Single α-particle irradiation permits real-time visualization of RNF8 accumulation at DNA damaged sites

Abstract

As well as being a significant source of environmental radiation exposure, α-particles are increasingly considered for use in targeted radiation therapy. A better understanding of α-particle induced damage at the DNA scale can be achieved by following their tracks in real-time in targeted living cells. Focused α-particle microbeams can facilitate this but, due to their low energy (up to a few MeV) and limited range, α-particles detection, delivery, and follow-up observations of radiation-induced damage remain difficult. In this study, we developed a thin Boron-doped Nano-Crystalline Diamond membrane that allows reliable single α-particles detection and single cell irradiation with negligible beam scattering. The radiation-induced responses of single 3 MeV α-particles delivered with focused microbeam are visualized in situ over thirty minutes after irradiation by the accumulation of the GFP-tagged RNF8 protein at DNA damaged sites.

Figure 1. Characterization of the BNCD membranes.

(a) Experimental set-up. The BNCD membranes were tested under vacuum for electron emission and thickness measurements. Electrical pulses induced by α-particle hits were acquired simultaneously from both CEM (channel electron multiplier) and thick silicon detectors. (b) Impact of the BNCD membranes on the transmitted energy. The red spectrum shows the energy transmitted through a 150 nm thick commercially available Si₃N₄ window. The two BNCD membranes (blue and green spectra) induce the same energy loss, thus the overlapped spectra. The black curve shows the beam energy without any material in its path. When passing through the BNCD membranes, an average energy loss of 200 keV is measured. (c) Channeltron pulse height spectra. The channeltron output signal is clearly separated from background for both BNCD membranes. The red curve shows the spectrum obtained on a Si₃N₄ window without any coating.

Figure 2. CR39 track detectors irradiated with counted α-particles.

(a) The BNCD membranes were validated as vacuum windows by irradiating track detectors or cells with single α-particles in air. Pulses from the CEM were used to trigger the beam shutter when the required number of hits was reached. (b) Single particle irradiation in a regular pattern every 10 μm. Black dots correspond to etched tracks. (c) 10 particles delivered every 20 μm. All particles are delivered in a 5-μm diameter circle.
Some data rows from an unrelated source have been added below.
theorem addwfc (f : Byte) (d : Dest) (a : Access) : Statement (.addwfc f d a) := by
  refine ⟨rfl, ?_⟩
  intro w1 h
  cases h
  have h0 := (f).isLt
  have h1 := (d.bit).isLt
  have h2 := (a.bit).isLt
  rw [isTwoWord_eq, decide_eq_decide, encByteDA_toNat]
  simp only [Instr.words, BitVec.toNat_ofNat]
  omega

theorem andwf (f : Byte) (d : Dest) (a : Access) : Statement (.andwf f d a) := by
  refine ⟨rfl, ?_⟩
  intro w1 h
  cases h
  have h0 := (f).isLt
  have h1 := (d.bit).isLt
  have h2 := (a.bit).isLt
  rw [isTwoWord_eq, decide_eq_decide, encByteDA_toNat]
  simp only [Instr.words, BitVec.toNat_ofNat]
  omega

theorem comf (f : Byte) (d : Dest) (a : Access) : Statement (.comf f d a) := by
  refine ⟨rfl, ?_⟩
  intro w1 h
  cases h
  have h0 := (f).isLt
  have h1 := (d.bit).isLt
  have h2 := (a.bit).isLt
  rw [isTwoWord_eq, decide_eq_decide, encByteDA_toNat]
  simp only [Instr.words, BitVec.toNat_ofNat]
  omega

theorem decf (f : Byte) (d : Dest) (a : Access) : Statement (.decf f d a) := by
  refine ⟨rfl, ?_⟩
  intro w1 h
  cases h
  have h0 := (f).isLt
  have h1 := (d.bit).isLt
  have h2 := (a.bit).isLt
  rw [isTwoWord_eq, decide_eq_decide, encByteDA_toNat]
  simp only [Instr.words, BitVec.toNat_ofNat]
  omega

theorem incf (f : Byte) (d : Dest) (a : Access) : Statement (.incf f d a) := by
  refine ⟨rfl, ?_⟩
  intro w1 h
  cases h
  have h0 := (f).isLt
  have h1 := (d.bit).isLt
  have h2 := (a.bit).isLt
  rw [isTwoWord_eq, decide_eq_decide, encByteDA_toNat]
  simp only [Instr.words, BitVec.toNat_ofNat]
  omega

theorem iorwf (f : Byte) (d : Dest) (a : Access) : Statement (.iorwf f d a) := by
  refine ⟨rfl, ?_⟩
  intro w1 h
  cases h
  have h0 := (f).isLt
  have h1 := (d.bit).isLt
  have h2 := (a.bit).isLt
  rw [isTwoWord_eq, decide_eq_decide, encByteDA_toNat]
  simp only [Instr.words, BitVec.toNat_ofNat]
  omega

theorem movf (f : Byte) (d : Dest) (a : Access) : Statement (.movf f d a) := by
  refine ⟨rfl, ?_⟩
  intro w1 h
  cases h
  have h0 := (f).isLt
  have h1 := (d.bit).isLt
  have h2 := (a.bit).isLt
  rw [isTwoWord_eq, decide_eq_decide, encByteDA_toNat]
  simp only [Instr.words, BitVec.toNat_ofNat]
  omega

theorem rlcf (f : Byte) (d : Dest) (a : Access) : Statement (.rlcf f d a) := by
  refine ⟨rfl, ?_⟩
  intro w1 h
  cases h
  have h0 := (f).isLt
  have h1 := (d.bit).isLt
  have h2 := (a.bit).isLt
  rw [isTwoWord_eq, decide_eq_decide, encByteDA_toNat]
  simp only [Instr.words, BitVec.toNat_ofNat]
  omega

theorem rlncf (f : Byte) (d : Dest) (a : Access) : Statement (.rlncf f d a) := by
  refine ⟨rfl, ?_⟩
  intro w1 h
  cases h
  have h0 := (f).isLt
  have h1 := (d.bit).isLt
  have h2 := (a.bit).isLt
  rw [isTwoWord_eq, decide_eq_decide, encByteDA_toNat]
  simp only [Instr.words, BitVec.toNat_ofNat]
  omega

theorem rrcf (f : Byte) (d : Dest) (a : Access) : Statement (.rrcf f d a) := by
  refine ⟨rfl, ?_⟩
  intro w1 h
  cases h
  have h0 := (f).isLt
  have h1 := (d.bit).isLt
  have h2 := (a.bit).isLt
  rw [isTwoWord_eq, decide_eq_decide, encByteDA_toNat]
  simp only [Instr.words, BitVec.toNat_ofNat]
  omega

theorem rrncf (f : Byte) (d : Dest) (a : Access) : Statement (.rrncf f d a) := by
  refine ⟨rfl, ?_⟩
  intro w1 h
  cases h
  have h0 := (f).isLt
  have h1 := (d.bit).isLt
  have h2 := (a.bit).isLt
  rw [isTwoWord_eq, decide_eq_decide, encByteDA_toNat]
  simp only [Instr.words, BitVec.toNat_ofNat]
  omega

theorem subfwb (f : Byte) (d : Dest) (a : Access) : Statement (.subfwb f d a) := by
  refine ⟨rfl, ?_⟩
  intro w1 h
  cases h
  have h0 := (f).isLt
  have h1 := (d.bit).isLt
  have h2 := (a.bit).isLt
  rw [isTwoWord_eq, decide_eq_decide, encByteDA_toNat]
  simp only [Instr.words, BitVec.toNat_ofNat]
  omega

theorem subwf (f : Byte) (d : Dest) (a : Access) : Statement (.subwf f d a) := by
  refine ⟨rfl, ?_⟩
  intro w1 h
  cases h
  have h0 := (f).isLt
  have h1 := (d.bit).isLt
  have h2 := (a.bit).isLt
  rw [isTwoWord_eq, decide_eq_decide, encByteDA_toNat]
  simp only [Instr.words, BitVec.toNat_ofNat]
  omega

theorem subwfb (f : Byte) (d : Dest) (a : Access) : Statement (.subwfb f d a) := by
  refine ⟨rfl, ?_⟩
  intro w1 h
  cases h
  have h0 := (f).isLt
  have h1 := (d.bit).isLt
  have h2 := (a.bit).isLt
  rw [isTwoWord_eq, decide_eq_decide, encByteDA_toNat]
  simp only [Instr.words, BitVec.toNat_ofNat]
  omega

theorem swapf (f : Byte) (d : Dest) (a : Access) : Statement (.swapf f d a) := by
  refine ⟨rfl, ?_⟩
  intro w1 h
  cases h
  have h0 := (f).isLt
  have h1 := (d.bit).isLt
  have h2 := (a.bit).isLt
  rw [isTwoWord_eq, decide_eq_decide, encByteDA_toNat]
  simp only [Instr.words, BitVec.toNat_ofNat]
  omega

theorem xorwf (f : Byte) (d : Dest) (a : Access) : Statement (.xorwf f d a) := by
  refine ⟨rfl, ?_⟩
  intro w1 h
  cases h
  have h0 := (f).isLt
  have h1 := (d.bit).isLt
  have h2 := (a.bit).isLt
  rw [isTwoWord_eq, decide_eq_decide, encByteDA_toNat]
  simp only [Instr.words, BitVec.toNat_ofNat]
  omega

theorem movwf (f : Byte) (a : Access) : Statement (.movwf f a) := by
  refine ⟨rfl, ?_⟩
  intro w1 h
  cases h
  have h0 := (f).isLt
  have h1 := (a.bit).isLt
  rw [isTwoWord_eq, decide_eq_decide, encByteA_toNat]
  simp only [Instr.words, BitVec.toNat_ofNat]
  omega

theorem clrf (f : Byte) (a : Access) : Statement (.clrf f a) := by
  refine ⟨rfl, ?_⟩
  intro w1 h
  cases h
  have h0 := (f).isLt
  have h1 := (a.bit).isLt
  rw [isTwoWord_eq, decide_eq_decide, encByteA_toNat]
  simp only [Instr.words, BitVec.toNat_ofNat]
  omega

theorem negf (f : Byte) (a : Access) : Statement (.negf f a) := by
  refine ⟨rfl, ?_⟩
  intro w1 h
  cases h
  have h0 := (f).isLt
  have h1 := (a.bit).isLt
  rw [isTwoWord_eq, decide_eq_decide, encByteA_toNat]
  simp only [Instr.words, BitVec.toNat_ofNat]
  omega

theorem setf (f : Byte) (a : Access) : Statement (.setf f a) := by
  refine ⟨rfl, ?_⟩
  intro w1 h
  cases h
  have h0 := (f).isLt
  have h1 := (a.bit).isLt
  rw [isTwoWord_eq, decide_eq_decide, encByteA_toNat]
  simp only [Instr.words, BitVec.toNat_ofNat]
  omega

theorem decfsz (f : Byte) (d : Dest) (a : Access) : Statement (.decfsz f d a) := by
  refine ⟨rfl, ?_⟩
  intro w1 h
  cases h
  have h0 := (f).isLt
  have h1 := (d.bit).isLt
  have h2 := (a.bit).isLt
  rw [isTwoWord_eq, decide_eq_decide, encByteDA_toNat]
  simp only [Instr.words, BitVec.toNat_ofNat]
  omega

theorem dcfsnz (f : Byte) (d : Dest) (a : Access) : Statement (.dcfsnz f d a) := by
  refine ⟨rfl, ?_⟩
  intro w1 h
  cases h
  have h0 := (f).isLt
  have h1 := (d.bit).isLt
  have h2 := (a.bit).isLt
  rw [isTwoWord_eq, decide_eq_decide, encByteDA_toNat]
  simp only [Instr.words, BitVec.toNat_ofNat]
  omega

theorem incfsz (f : Byte) (d : Dest) (a : Access) : Statement (.incfsz f d a) := by
  refine ⟨rfl, ?_⟩
  intro w1 h
  cases h
  have h0 := (f).isLt
  have h1 := (d.bit).isLt
  have h2 := (a.bit).isLt
  rw [isTwoWord_eq, decide_eq_decide, encByteDA_toNat]
  simp only [Instr.words, BitVec.toNat_ofNat]
  omega

theorem icfsnz (f : Byte) (d : Dest) (a : Access) : Statement (.icfsnz f d a) := by
  refine ⟨rfl, ?_⟩
  intro w1 h
  cases h
  have h0 := (f).isLt
  have h1 := (d.bit).isLt
  have h2 := (a.bit).isLt
  rw [isTwoWord_eq, decide_eq_decide, encByteDA_toNat]
  simp only [Instr.words, BitVec.toNat_ofNat]
  omega

theorem cpfseq (f : Byte) (a : Access) : Statement (.cpfseq f a) := by
  refine ⟨rfl, ?_⟩
  intro w1 h
  cases h
  have h0 := (f).isLt
  have h1 := (a.bit).isLt
  rw [isTwoWord_eq, decide_eq_decide, encByteA_toNat]
  simp only [Instr.words, BitVec.toNat_ofNat]
  omega

theorem cpfsgt (f : Byte) (a : Access) : Statement (.cpfsgt f a) := by
  refine ⟨rfl, ?_⟩
  intro w1 h
  cases h
  have h0 := (f).isLt
  have h1 := (a.bit).isLt
  rw [isTwoWord_eq, decide_eq_decide, encByteA_toNat]
  simp only [Instr.words, BitVec.toNat_ofNat]
  omega

theorem cpfslt (f : Byte) (a : Access) : Statement (.cpfslt f a) := by
  refine ⟨rfl, ?_⟩
  intro w1 h
  cases h
  have h0 := (f).isLt
  have h1 := (a.bit).isLt
  rw [isTwoWord_eq, decide_eq_decide, encByteA_toNat]
  simp only [Instr.words, BitVec.toNat_ofNat]
  omega

theorem tstfsz (f : Byte) (a : Access) : Statement (.tstfsz f a) := by
  refine ⟨rfl, ?_⟩
  intro w1 h
  cases h
  have h0 := (f).isLt
  have h1 := (a.bit).isLt
  rw [isTwoWord_eq, decide_eq_decide, encByteA_toNat]
  simp only [Instr.words, BitVec.toNat_ofNat]
  omega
Figure 3. Induction GFP-RNF8 and γH2AX IRIF in cells irradiated with random α-particles.

(a) Hoechst³³³⁴² staining reveals the nuclear chromatin. (b) IRIF are visualized with γH2AX immuno-detection in fixed cells exposed to ²³⁹Pu source. (c) GFP-RNF8 is re-localized to the DNA damaged areas, and (d) the merged image shows the overlap of GFP-RNF8 and γH2AX 30 minutes after irradiation.

Figure 4. Heterogeneity of GFP-RNF8 response in cell nuclei irradiated with different patterns.

Cells are irradiated with (a) one α-particle, (b) 5 α-particles distributed on a cross pattern. The targeted positions are separated by 4 μm. (c) 10 α-particles focalized on one position, and (d) regular pattern scanned over the whole microscope field of view. 8 α-particles induced-foci are distributed in the nucleus. (e) Fluorescence intensities measured along the two lines drawn in the inset plotted against their length. The blue line shows the constant nuclear fluorescence background; the orange line shows three peaks corresponding to the IRIF. Three different fluorescence intensities are observed suggesting an inhomogeneous chromatin density.

Figure 5. Time-lapse imaging of GFP-RNF8 in a cell nucleus irradiated with single α-particles.

(a) The cell nucleus is targeted and irradiated at time 0 with a single α-particle per point on a cross pattern, each point separated by 4 μm. The re-localization of GFP-RNF8 is observed over 30 min following irradiation and selected time points are shown. (b) Kinetics curves of GFP-RNF8 corresponding to each IRIF obtained from experimetal data. Experimental curves (green points) are normalized and fit (black line) with a model for the first-order response. The intensity fluorescence of GFP-RNF8 protein in the damaged areas is higly variable, as described in each inset by the A parameter. The recruitment time (T) varies independently from the intensity fluorescence reached.